Once, after I beat him in the worst game of all time, one-on-one Monopoly, he forced me to crawl out of the third story window of our grandmother’s house and sit out on the roof by myself. He locked the window from the inside, and then, presumably bored, left the house to hang out with one of his friends across town. He was supposed to be my babysitter that day. My cousin, Ben, was a marvelous asshole, but he made for a terrible poet: He stopped punishing me when he was bored.

Here are a few of the most violent images I can think of right now in this moment. A door opening to the sound of an angry baboon. A fake leg on the wrong person. The just-released dove at a funeral taking a shit on your baby. A mouse in your grandmother’s mouth. A blacker than black cake. A piece of blue paper being folded with a ruler. A red balloon. The new iPhone. If you use one or two of them in a poem, don’t make them nice by explaining them, softening them with excuses or explanation. Dump one of these images on your reader’s lap like a bloody pot roast and trust that they’re more animal than you.

One thing you can do while writing a poem is ask yourself if Ronald Reagan would find this poem to be of value. Another thing you can do while writing a poem is ask yourself if Ronald Johnson would find this poem to be of value. Think of the most violent thing you can possibly think of. Now empty your mind of it entirely. Now write a line about a cloud.

One of my favorite children’s books as a child was Ferdinand the Bull by Munro Leaf.

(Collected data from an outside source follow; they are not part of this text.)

theorem State.foldl_processPacket_carry (s : State) (c : List Byte) (pkts : List (List Byte)) :
    pkts.foldl State.processPacket { s with carry := c } = { pkts.foldl State.processPacket s with carry := c } := by
  induction pkts generalizing s with
  | nil => rfl
  | cons pkt pkts ih => rw [List.foldl_cons, List.foldl_cons, State.processPacket_carry, ih]

@[simp] theorem State.processPacket_sync (s : State) (pkt : List Byte) : (s.processPacket pkt).sync = s.sync := by
  rw [State.processPacket_frame]

/-- A packet's bytes as the carry buffer holds them (R119). -/
def IsPacket (pkt : List Byte) : Prop := pkt.length = 188 ∧ pkt[0]? = some syncByte

theorem IsPacket.exists_cons {pkt : List Byte} (h : IsPacket pkt) :
    ∃ body, pkt = syncByte :: body ∧ body.length = 187 := by
  obtain ⟨hlen, hhead⟩ := h
  cases pkt with
  | nil => cases hhead
  | cons b body => exact ⟨body, by rw [Option.some_inj.mp hhead], Nat.succ.inj hlen⟩

/-- In step the pump takes a packet at the head of the carry buffer. -/
theorem State.pumpStep_packet {s : State} {pkt c : List Byte} (hs : s.sync = .inSync) (hp : IsPacket pkt)
    (hc : s.carry = pkt ++ c) : s.pumpStep = { s.processPacket pkt with carry := c } := by
  obtain ⟨body, rfl, -⟩ := hp.exists_cons
  rw [State.pumpStep_takes_packet hc hs rfl, hc, List.drop_left' hp.1, List.take_left' hp.1, State.processPacket_carry]

/-- In step the pump takes the packets it holds, one a step. -/
theorem State.pumpRun_packets {s : State} {pkts : List (List Byte)} {rest : List Byte} (hs : s.sync = .inSync)
    (hp : ∀ pkt ∈ pkts, IsPacket pkt) (hc : s.carry = pkts.flatten ++ rest) :
    State.pumpRun pkts.length s = { pkts.foldl State.processPacket s with carry := rest } := by
  induction pkts generalizing s with
  | nil =>
    obtain rfl : s.carry = rest := hc
    rfl
  | cons pkt pkts ih =>
    obtain ⟨hpkt, hpkts⟩ := List.forall_mem_cons.mp hp
    rw [List.flatten_cons, List.append_assoc] at hc
    have hlen : 188 ≤ s.carry.length := by
      rw [hc, List.length_append, hpkt.1]
      exact Nat.le_add_right _ _
    rw [List.length_cons, State.pumpRun_succ (State.not_quiescent_of_packet hs hlen), State.pumpStep_packet hs hpkt hc]
    exact (ih (s := { s.processPacket pkt with carry := pkts.flatten ++ rest }) ((s.processPacket_sync pkt).trans hs)
      hpkts rfl).trans (congrArg (fun u : State => { u with carry := rest }) (State.foldl_processPacket_carry _ _ pkts))

/-- Where STRIDE mode regains sync: two packets in a row are at the head of the bytes. -/
theorem stride_of_two_packets {pkts : List (List Byte)} (htwo : 2 ≤ pkts.length) (hp : ∀ pkt ∈ pkts, IsPacket pkt)
    (rest : List Byte) : ∃ tail, pkts.flatten ++ rest = syncByte :: tail ∧ tail[187]? = some syncByte := by
  match pkts, htwo with
  | pkt :: next :: more, _ =>
    obtain ⟨body, rfl, hbody⟩ := (hp pkt (by simp)).exists_cons
    obtain ⟨body', rfl, -⟩ := (hp next (by simp)).exists_cons
    refine ⟨body ++ syncByte :: (body' ++ more.flatten ++ rest), by simp, ?_⟩
    rw [List.getElem?_append_right hbody.le, hbody]
    rfl

theorem State.pumpRun_regains_stride {s : State} {tail : List Byte} (hs : s.sync = .scan)
    (hm : s.params.resyncMode = .stride) (hc : s.carry = syncByte :: tail) (hnext : tail[187]? = some syncByte)
    (n : Nat) : State.pumpRun (n + 1) s = State.pumpRun n { s with sync := .inSync } := by
  have hnext' : s.carry[188]? = some syncByte := by rw [hc, List.getElem?_cons_succ, hnext]
  have hlen : 188 < s.carry.length := (List.getElem?_eq_some_iff.mp hnext').1
  rw [State.pumpRun_succ (State.not_quiescent_of_stride hs hlen), State.pumpStep_stride hc hs rfl hm, if_pos hnext']

/-- Settles O31: the pump loses sync and the junk, regains sync at the first packet and takes every packet. -/
theorem resynchronisationLosesOnlyTheJunk : Obligations.ResynchronisationLosesOnlyTheJunk := by
  intro s junk pkts rest hm hs hjunk hnosync htwo hpkts hc
  rw [List.append_assoc] at hc
  obtain ⟨tail, htail, hnext⟩ := stride_of_two_packets htwo hpkts rest
  have hlen : 188 ≤ s.carry.length := by
    have htl : 187 < tail.length := (List.getElem?_eq_some_iff.mp hnext).1
    rw [hc, htail, List.length_append, List.length_cons]
    omega
  have hsync (c : List Byte) : { s.resynced junk.length c with sync := .inSync } = s.resynced junk.length c := by
    rw [← hs]
    rfl
  calc State.pumpRun (junk.length + 1 + pkts.length) s
    _ = State.pumpRun (pkts.length + 1 + junk.length) s := by
      congr 1
      omega
    _ = State.pumpRun (pkts.length + 1) { s.resynced junk.length (pkts.flatten ++ rest) with sync := .scan } :=
      State.pumpRun_loses_sync hs hjunk hnosync hc hlen _
    _ = State.pumpRun pkts.length (s.resynced junk.length (pkts.flatten ++ rest)) := by
      rw [State.pumpRun_regains_stride rfl ?_ ?_ hnext, hsync]
      · exact hm
      · exact htail
    _ = { pkts.foldl State.processPacket (s.resynced junk.length (pkts.flatten ++ rest)) with carry := rest } :=
      State.pumpRun_packets hs hpkts rfl
    _ = { pkts.foldl State.processPacket (s.resynced junk.length s.carry) with carry := rest } :=
      congrArg (fun u : State => { u with carry := rest })
        (State.foldl_processPacket_carry (s.resynced junk.length s.carry) _ pkts)

end Sys2Proof.Machine
end

section
/-! PROOFS. The header and the payload of a packet, and its routing to one consumer (40_demux.md R155 to R160). -/

namespace Sys2Proof

/-- A field that a mask covers is the same in words that the mask does not tell apart. -/
theorem extract_eq_of_and_eq {n : Nat} {x y m : BitVec n} (h : x &&& m = y &&& m) (s k : Nat)
    (hm : m.extractLsb' s k = BitVec.allOnes k) : x.extractLsb' s k = y.extractLsb' s k := by
  have hf := congrArg (BitVec.extractLsb' s k) h
  rwa [BitVec.extractLsb'_and, BitVec.extractLsb'_and, hm, BitVec.and_allOnes, BitVec.and_allOnes] at hf

theorem getLsbD_eq_of_and_eq {n : Nat} {x y m : BitVec n} (h : x &&& m = y &&& m) (s : Nat)
    (hm : m.extractLsb' s 1 = BitVec.allOnes 1) : x.getLsbD s = y.getLsbD s :=
  getLsbD_eq_of_extract ((extract_eq_of_and_eq h s 1 hm).trans (ofBool_getLsbD_eq_extract y s).symm)

theorem extract_eq_ofNat {n : Nat} (x : BitVec n) (s k : Nat) :
    x.extractLsb' s k = BitVec.ofNat k (x.toNat / 2 ^ s % 2 ^ k) := by
  rw [← BitVec.toNat_inj, toNat_extract, BitVec.toNat_ofNat, Nat.mod_mod]

end Sys2Proof

namespace Sys2Proof.Machine

/-! ### The header (R155) -/

section
variable (b0 b1 b2 b3 : Byte) (rest : List Byte)

theorem headerOf_pid : (headerOf (b0 :: b1 :: b2 :: b3 :: rest)).pid =
    BitVec.ofNat 13 (b1.toNat % 32 * 256 + b2.toNat) := by
  show (b1.extractLsb' 0 5 ++ b2 : BitVec (5 + 8)) = _
  rw [← BitVec.toNat_inj, toNat_append_eq, toNat_extract, BitVec.toNat_ofNat]
  omega

theorem headerOf_pusi : (headerOf (b0 :: b1 :: b2 :: b3 :: rest)).pusi = decide (b1.toNat / 64 % 2 = 1) :=
  Nat.testBit_eq_decide_div_mod_eq

theorem headerOf_cc : (headerOf (b0 :: b1 :: b2 :: b3 :: rest)).cc = BitVec.ofNat 4 (b3.toNat % 16) := by
  show b3.extractLsb' 0 4 = _
  rw [extract_eq_ofNat, Nat.pow_zero, Nat.div_one]
  rfl

theorem headerOf_afc : (headerOf (b0 :: b1 :: b2 :: b3 :: rest)).afc.toNat = b3.toNat / 16 % 4 :=
  toNat_extract b3 4 2

end

/-! ### The payload (R156) -/

theorem extractPayload_whole {afc : BitVec 2} (h : afc.toNat = 1) (pkt : List Byte) :
    extractPayload pkt afc = (pkt.drop 4, false) := by
  rw [extractPayload, h]
  rfl

theorem extractPayload_adapted {afc : BitVec 2} (h : afc.toNat = 3) (pkt : List Byte) :
    extractPayload pkt afc =
      if 5 + (pkt.getD 4 0).toNat ≤ 188 then (pkt.drop (5 + (pkt.getD 4 0).toNat), false) else ([], false) := by
  rw [extractPayload, h]
  rfl

theorem extractPayload_none {afc : BitVec 2} (h1 : afc.toNat ≠ 1) (h3 : afc.toNat ≠ 3) (pkt : List Byte) :
    extractPayload pkt afc = ([], true) := by
  unfold extractPayload
  split
  · contradiction
  · contradiction
  · rfl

In it, Ferdinand is a bull, much bigger and stronger than the other bulls who gets picked by the banderillos to fight the matador in the ring, only Ferdinand is much more interested in butterflies than fighting. In the end, the matador becomes frustrated and Ferdinand is returned to the pasture to live out his life chasing butterflies. As delightful as this is for children, there is nothing to understand, there is nothing redemptive, there is nothing complicated. The violence has been removed like a heart. If Ferdinand would have met his real fate, we would have loved him, we would have known him, he would have been real and beautiful. In one of my very favorite Stephen Dobyns’ poems, “Querencia,” a violent clarification of the Ferdinand story, Dobyns writes a horrifyingly beautiful understanding of the fate of bulls in bullfighting, one that reminds us of our own pain and mortality.

When students in a workshop ask me how they should end their poems, I usually tell them that if there is a speaker, or a you in the poem, if there are either of those things, to have either the speaker or the you be mauled to death by a bear. In general, I can’t think of a better way to end a poem. Every other way to end a poem, of course, can be as good.

Write the most violent poem you can using only the letter x. What does it look like? Now write a sincere love poem using any of the 26 letters you want to, but make the poem the exact same shape as your violent x poem.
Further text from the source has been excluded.